The overall goal of this session is to learn how to provide an object oriented interface to a database.  
Since this is a complex task, specialized libraries help to provide such functionality.  
Here, we will use a part of the `SQLAlchemy` library called [Object Relational Mapper](https://docs.sqlalchemy.org/en/14/orm/index.html) (ORM).

This lecture describes a growing code and is intended to be followed sequentially. Subsequent steps have the following goals:
- Create a class corresponding to a single database table (relations are ignored).
- Understand the concepts of engine, session, transaction, commit, rollback.
- Query the database and get results as objects representing rows. Build simple and more complex queries.
- Extend the class with a method for nicer content printing.
- Create another class for another database table. Learn how do declare foreign keys and add methods representing relations.
- Add new content to the database. Commit. Show the newly added content.

*Note:* [The PYSheet cheatsheet](https://www.pythonsheets.com/notes/python-sqlalchemy.html) is useful once you understand the basic SQLAlchemy and Object Relational Mapper concepts.

Below there is (again) the diagram from [the SQLite Tutorial](https://www.sqlitetutorial.net) of the `chinook` database.

![chinook scheme](https://www.sqlitetutorial.net/wp-content/uploads/2015/11/sqlite-sample-database-color.jpg)

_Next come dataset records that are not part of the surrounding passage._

-- ==== Sys2Proof/Laws/Final.lean ====
section
/-! SUPPORT. What an accepted command leaves, field by field, so that no proof unfolds it; what every command
leaves alone; and what a step can do to the dictionary. -/

namespace Sys2Proof.Machine

theorem commandFinal_byte (b : Byte) (s : State) :
    commandFinal (.byte b) s = byteFinal b s (dictLookup s.dict (s.cand ++ [b])) := by
  rw [commandFinal]

@[simp] theorem startFinal_st (s : State) : (commandFinal .start s).st = .stream := rfl
@[simp] theorem startFinal_cause (s : State) : (commandFinal .start s).cause = s.cause := rfl
@[simp] theorem startFinal_dict (s : State) : (commandFinal .start s).dict = s.dict := rfl
@[simp] theorem startFinal_next (s : State) : (commandFinal .start s).next = s.next := rfl
@[simp] theorem startFinal_cand (s : State) : (commandFinal .start s).cand = s.cand := rfl
@[simp] theorem startFinal_pend (s : State) : (commandFinal .start s).pend = s.pend := rfl
@[simp] theorem startFinal_acc (s : State) : (commandFinal .start s).acc = s.acc := rfl
@[simp] theorem startFinal_cnt (s : State) : (commandFinal .start s).cnt = s.cnt := rfl
@[simp] theorem startFinal_width (s : State) : (commandFinal .start s).width = s.width := rfl
@[simp] theorem startFinal_out (s : State) : (commandFinal .start s).out = s.out ++ headerBytes := rfl
@[simp] theorem startFinal_cfg (s : State) : (commandFinal .start s).cfg = s.cfg := rfl
@[simp] theorem startFinal_host (s : State) : (commandFinal .start s).host = s.host := rfl
@[simp] theorem startFinal_sink (s : State) : (commandFinal .start s).sink = s.sink.drop 3 := rfl
@[simp] theorem startFinal_delivered (s : State) : (commandFinal .start s).delivered = s.delivered ++ headerBytes := rfl
@[simp] theorem startFinal_reads (s : State) : (commandFinal .start s).reads = s.reads := rfl
@[simp] theorem startFinal_draws (s : State) : (commandFinal .start s).draws = s.draws := rfl

@[simp] theorem hitFinal_st (b : Byte) (k : Code) (s : State) : (byteFinal b s (some k)).st = s.st := rfl
@[simp] theorem hitFinal_cause (b : Byte) (k : Code) (s : State) : (byteFinal b s (some k)).cause = s.cause := rfl
@[simp] theorem hitFinal_dict (b : Byte) (k : Code) (s : State) : (byteFinal b s (some k)).dict = s.dict := rfl
@[simp] theorem hitFinal_next (b : Byte) (k : Code) (s : State) : (byteFinal b s (some k)).next = s.next := rfl
@[simp] theorem hitFinal_cand (b : Byte) (k : Code) (s : State) : (byteFinal b s (some k)).cand = s.cand ++ [b] := rfl
@[simp] theorem hitFinal_pend (b : Byte) (k : Code) (s : State) : (byteFinal b s (some k)).pend = some k := rfl
@[simp] theorem hitFinal_acc (b : Byte) (k : Code) (s : State) : (byteFinal b s (some k)).acc = s.acc := rfl
@[simp] theorem hitFinal_cnt (b : Byte) (k : Code) (s : State) : (byteFinal b s (some k)).cnt = s.cnt := rfl
@[simp] theorem hitFinal_width (b : Byte) (k : Code) (s : State) : (byteFinal b s (some k)).width = s.width := rfl
@[simp] theorem hitFinal_out (b : Byte) (k : Code) (s : State) : (byteFinal b s (some k)).out = s.out := rfl
@[simp] theorem hitFinal_cfg (b : Byte) (k : Code) (s : State) : (byteFinal b s (some k)).cfg = s.cfg := rfl
@[simp] theorem hitFinal_host (b : Byte) (k : Code) (s : State) : (byteFinal b s (some k)).host = s.host := rfl
@[simp] theorem hitFinal_sink (b : Byte) (k : Code) (s : State) : (byteFinal b s (some k)).sink = s.sink := rfl
@[simp] theorem hitFinal_delivered (b : Byte) (k : Code) (s : State) : (byteFinal b s (some k)).delivered = s.delivered := rfl
@[simp] theorem hitFinal_reads (b : Byte) (k : Code) (s : State) : (byteFinal b s (some k)).reads = s.reads := rfl
@[simp] theorem hitFinal_draws (b : Byte) (k : Code) (s : State) : (byteFinal b s (some k)).draws = s.draws := rfl

@[simp] theorem missFinal_st (b : Byte) (s : State) : (byteFinal b s none).st = s.st := rfl
@[simp] theorem missFinal_cause (b : Byte) (s : State) : (byteFinal b s none).cause = s.cause := rfl
@[simp] theorem missFinal_dict (b : Byte) (s : State) : (byteFinal b s none).dict = (learn (s.cand ++ [b]) s).dict := rfl
@[simp] theorem missFinal_next (b : Byte) (s : State) : (byteFinal b s none).next = (learn (s.cand ++ [b]) s).next := rfl
@[simp] theorem missFinal_cand (b : Byte) (s : State) : (byteFinal b s none).cand = [b] := rfl
@[simp] theorem missFinal_pend (b : Byte) (s : State) : (byteFinal b s none).pend = dictLookup (learn (s.cand ++ [b]) s).dict [b] := by
  simp only [byteFinal]
@[simp] theorem missFinal_acc (b : Byte) (s : State) : (byteFinal b s none).acc = (putsRegs (pendingCodes s.pend s.cand) s.pack).acc := rfl
@[simp] theorem missFinal_cnt (b : Byte) (s : State) : (byteFinal b s none).cnt = (putsRegs (pendingCodes s.pend s.cand) s.pack).cnt := rfl
@[simp] theorem missFinal_width (b : Byte) (s : State) : (byteFinal b s none).width = (putsRegs (pendingCodes s.pend s.cand) s.pack).width := rfl
@[simp] theorem missFinal_out (b : Byte) (s : State) : (byteFinal b s none).out = s.out ++ putsBytes (pendingCodes s.pend s.cand) s.pack := rfl
@[simp] theorem missFinal_cfg (b : Byte) (s : State) : (byteFinal b s none).cfg = s.cfg := rfl
@[simp] theorem missFinal_host (b : Byte) (s : State) : (byteFinal b s none).host = s.host := rfl
@[simp] theorem missFinal_sink (b : Byte) (s : State) : (byteFinal b s none).sink = s.sink.drop (putsBytes (pendingCodes s.pend s.cand) s.pack).length := rfl
@[simp] theorem missFinal_delivered (b : Byte) (s : State) : (byteFinal b s none).delivered = s.delivered ++ putsBytes (pendingCodes s.pend s.cand) s.pack := rfl
@[simp] theorem missFinal_reads (b : Byte) (s : State) : (byteFinal b s none).reads = s.reads := rfl
@[simp] theorem missFinal_draws (b : Byte) (s : State) : (byteFinal b s none).draws = s.draws := rfl

@[simp] theorem endFinal_st (s : State) : (commandFinal .endInput s).st = .done := rfl
@[simp] theorem endFinal_cause (s : State) : (commandFinal .endInput s).cause = s.cause := rfl
@[simp] theorem endFinal_dict (s : State) : (commandFinal .endInput s).dict = s.dict := rfl
@[simp] theorem endFinal_next (s : State) : (commandFinal .endInput s).next = s.next := rfl
@[simp] theorem endFinal_cand (s : State) : (commandFinal .endInput s).cand = s.cand := rfl
@[simp] theorem endFinal_pend (s : State) : (commandFinal .endInput s).pend = s.pend := rfl
@[simp] theorem endFinal_acc (s : State) : (commandFinal .endInput s).acc = (putsRegs (endCodes s) s.pack).acc := rfl
@[simp] theorem endFinal_cnt (s : State) : (commandFinal .endInput s).cnt = (putsRegs (endCodes s) s.pack).cnt := rfl
@[simp] theorem endFinal_width (s : State) : (commandFinal .endInput s).width = (putsRegs (endCodes s) s.pack).width := rfl
@[simp] theorem endFinal_out (s : State) : (commandFinal .endInput s).out = s.out ++ putsBytes (endCodes s) s.pack := rfl
@[simp] theorem endFinal_cfg (s : State) : (commandFinal .endInput s).cfg = s.cfg := rfl
@[simp] theorem endFinal_host (s : State) : (commandFinal .endInput s).host = s.host := rfl
@[simp] theorem endFinal_sink (s : State) : (commandFinal .endInput s).sink = s.sink.drop (putsBytes (endCodes s) s.pack).length := rfl
@[simp] theorem endFinal_delivered (s : State) : (commandFinal .endInput s).delivered = s.delivered ++ putsBytes (endCodes s) s.pack := rfl
@[simp] theorem endFinal_reads (s : State) : (commandFinal .endInput s).reads = s.reads := rfl
@[simp] theorem endFinal_draws (s : State) : (commandFinal .endInput s).draws = s.draws := rfl

/-- OUT grows by the command's bytes, and so does what the sink has. -/
theorem commandFinal_out (i : Instr) (s : State) :
    (commandFinal i s).out = s.out ++ commandBytes i s ∧
      (commandFinal i s).delivered = s.delivered ++ commandBytes i s := by
  cases i with
  | start => exact ⟨rfl, rfl⟩
  | byte b =>
    rw [commandFinal_byte, commandBytes]
    cases dictLookup s.dict (s.cand ++ [b]) with
    | none => exact ⟨rfl, rfl⟩
    | some k => simp [byteBytes]
  | endInput => exact ⟨rfl, rfl⟩

/-- No command touches CAUSE short of a fault, nor the surroundings, nor the draw counter. -/
theorem commandFinal_around (i : Instr) (s : State) :
    (commandFinal i s).cause = s.cause ∧ (commandFinal i s).surroundings = s.surroundings ∧
      (commandFinal i s).draws = s.draws := by
  cases i with
  | start => exact ⟨rfl, rfl, rfl⟩
  | byte b =>
    rw [commandFinal_byte]
    cases dictLookup s.dict (s.cand ++ [b]) <;> exact ⟨rfl, rfl, rfl⟩
  | endInput => exact ⟨rfl, rfl, rfl⟩

/-- A command's effect on D and NEXT: none, or a missed candidate stored at NEXT. -/
theorem commandFinal_dict (i : Instr) (s : State) :
    ((commandFinal i s).dict = s.dict ∧ (commandFinal i s).next = s.next) ∨
    ∃ b, i = .byte b ∧ dictLookup s.dict (s.cand ++ [b]) = none ∧ s.next.toNat < 512 ∧
      (commandFinal i s).dict = dictWrite s.dict (s.next.truncate 9) (.str (s.cand ++ [b])) ∧
      (commandFinal i s).next = s.next + 1 := by
  cases i with
  | start => exact .inl ⟨rfl, rfl⟩
  | endInput => exact .inl ⟨rfl, rfl⟩
  | byte b =>
    rw [commandFinal_byte]
    cases hl : dictLookup s.dict (s.cand ++ [b]) with
    | some k => exact .inl ⟨rfl, rfl⟩
    | none =>
      rw [missFinal_dict, missFinal_next]
      by_cases hn : s.next.toNat < 512
      · rw [learn_free _ hn]
        exact .inr ⟨b, rfl, hl, hn, rfl, rfl⟩
      · rw [learn_full _ (by omega)]
        exact .inl ⟨rfl, rfl⟩

/-- All a command can do: be ignored, fault precisely, run, or be stopped by the sink. -/
theorem exec_cases (i : Instr) (s : State) :
    (exec i s = .next s ∧ s.st = .fault) ∨
    (exec i s = .next { s with st := .fault, cause := .sequence } ∧ s.st ≠ .fault ∧ accepted s.st i = false) ∨
    (exec i s = .next (commandFinal i s) ∧ accepted s.st i = true) ∨
    ∃ n, exec i s = .next (refuseByte (acceptBytes ((commandBytes i s).take n) s)) ∧ accepted s.st i = true := by
  by_cases hf : s.st = .fault
  · exact .inl ⟨exec_inFault i hf, hf⟩
  · cases ha : accepted s.st i with
    | false => exact .inr (.inl ⟨exec_outOfSequence hf ha, hf, rfl⟩)
    | true =>
      rw [exec_accepted ha]
      cases refusalWithin (commandBytes i s).length s.sink with
      | none => exact .inr (.inr (.inl ⟨rfl, rfl⟩))
      | some n => exact .inr (.inr (.inr ⟨n, rfl, rfl⟩))

theorem ready_all {s : State} (h : ∀ a ∈ s.sink, a = SinkAnswer.accept) (n : Nat) : s.SinkReady n :=
  fun a ha => h a (List.mem_of_mem_take ha)

theorem ready_le {s : State} {m n : Nat} (h : s.SinkReady n) (hmn : m ≤ n) : s.SinkReady m :=
  fun a ha => h a (List.take_subset_take_left _ hmn ha)

/-- A step that is no reset and does not end in SINK_ERROR runs an accepted command, or leaves the engine's
registers and OUT alone. -/
theorem step_cases {s t : State} (he : step s = .next t) (hnr : ¬ s.ResetsNext) (hc : t.cause ≠ .sinkError) :
    (t.registers = s.registers ∧ t.out = s.out ∧ (t.cause = s.cause ∨ s.st ≠ .fault)) ∨
    ∃ w i rest, s.host = .command w :: rest ∧ decode w = .ok i ∧ accepted s.st i = true ∧
      t = commandFinal i { s with host := rest } := by
  rcases hh : s.host with _ | ⟨a, rest⟩
  · rw [step_idle hh] at he
    left; rw [Host.Outcome.next.inj he]; exact ⟨rfl, rfl, .inl rfl⟩
  · rw [step_action hh] at he
    rcases runAction_cases a { s with host := rest } with
      ⟨h, -⟩ | ⟨h, h2⟩ | ⟨h, -⟩ | ⟨w, c, -, hf, -, h⟩ | ⟨w, i, h2, h3, h4, -, h⟩ | ⟨w, i, n, -, -, -, -, -, h⟩ <;>
      have he := Host.Outcome.next.inj (h.symm.trans he)
    · left; rw [← he]; exact ⟨rfl, rfl, .inl rfl⟩
    · exact absurd ⟨rest, by rw [hh, h2]⟩ hnr
    · left; rw [← he]; exact ⟨rfl, rfl, .inl rfl⟩
    · left; rw [← he]; exact ⟨rfl, rfl, .inr hf⟩
    · right; exact ⟨w, i, rest, by rw [h2], h3, h4, he.symm⟩
    · exact absurd (by rw [← he]; simp [refuseByte]) hc

/-- A run of the machine behind the host's interface, one step at a time. -/
theorem core_run_succ {s t : State} (h : step s = .next t) (n : Nat) : core.run (n + 1) s = core.run n t := by
  have key : ∀ (M : Host.Core) (s t : M.State), M.step s = .next t → M.run (n + 1) s = M.run n t := by
    intro M s t h; simp only [Host.Core.run, h]
  exact key core s t h

theorem registers_eq {s t : State} : t.registers = s.registers ↔
    t.dict = s.dict ∧ t.next = s.next ∧ t.cand = s.cand ∧ t.pend = s.pend ∧ t.acc = s.acc ∧ t.cnt = s.cnt ∧
      t.width = s.width := by
  simp [State.registers]

end Sys2Proof.Machine
end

We will implement classes providing access to a small part of the database:
- We want classes `Album` (a row of the table `albums`) or `Track` (a row of the table `tracks`).
- The class `Album` should have a field like `title`.
- The class `Album` should have a method `tracks` which returns respective `Track` objects for "the current" `Album` object.
- When a field is changed, the database should get updated.

## Preparation


The following tools/sources will be used and they need to get installed:
- `chinook.db` is the database (a file in `SQLite` database format)
- `SQLAlchemy` is the Python library which:
    - provides unified SQL access to databases of many formats, including `SQLite`
    - provides Object Relational Mapper functionality


### Download of the database

The following lines download a compressed file `chinook.zip` and unpack it leading to a SQLite database file `chinook.db`.  
*Note:* In this session we will modify the database, so the database file will change and some examples may not work anymore. In that case, you can download the database again.

In [None]:
import urllib.request    # needed for download of the example database
import shutil            # needed for unziping of the example database
import os                # for removing a file

urllib.request.urlretrieve("https://www.sqlitetutorial.net/wp-content/uploads/2018/03/chinook.zip", "chinook.zip")
shutil.unpack_archive("chinook.zip")
os.remove("chinook.zip")

### SQLAlchemy toolkit

The demonstrations will use multiple functions and classes of the SQLAlchemy library.

In [None]:
import sqlalchemy as sa
import sqlalchemy.orm as orm

### Database connection and transaction

When using the SQLAlchemy library, the following objects are used to interact with the database. 
- `engine`: Provides a main connection to a database.
- `session`: A newly created transaction. Database changes executed through this object will only get written at the end of the block when the transaction is committed. If the transaction is rolled back, all the changes are discarded.

In [None]:
engine = sa.create_engine("sqlite:///chinook.db", echo=False)
with orm.Session(engine) as session:
    # query or modify the database through the session object
    pass
    # when modifying the database, commit or rollback the changes introduced in the block

## Class describing a table

This is a code pattern to describe a (row of a) single table in the database.  
This step is independent on the database (does not load the table column names/types from the database).  
This code needs to be adjusted for each table which is going to be created or modified.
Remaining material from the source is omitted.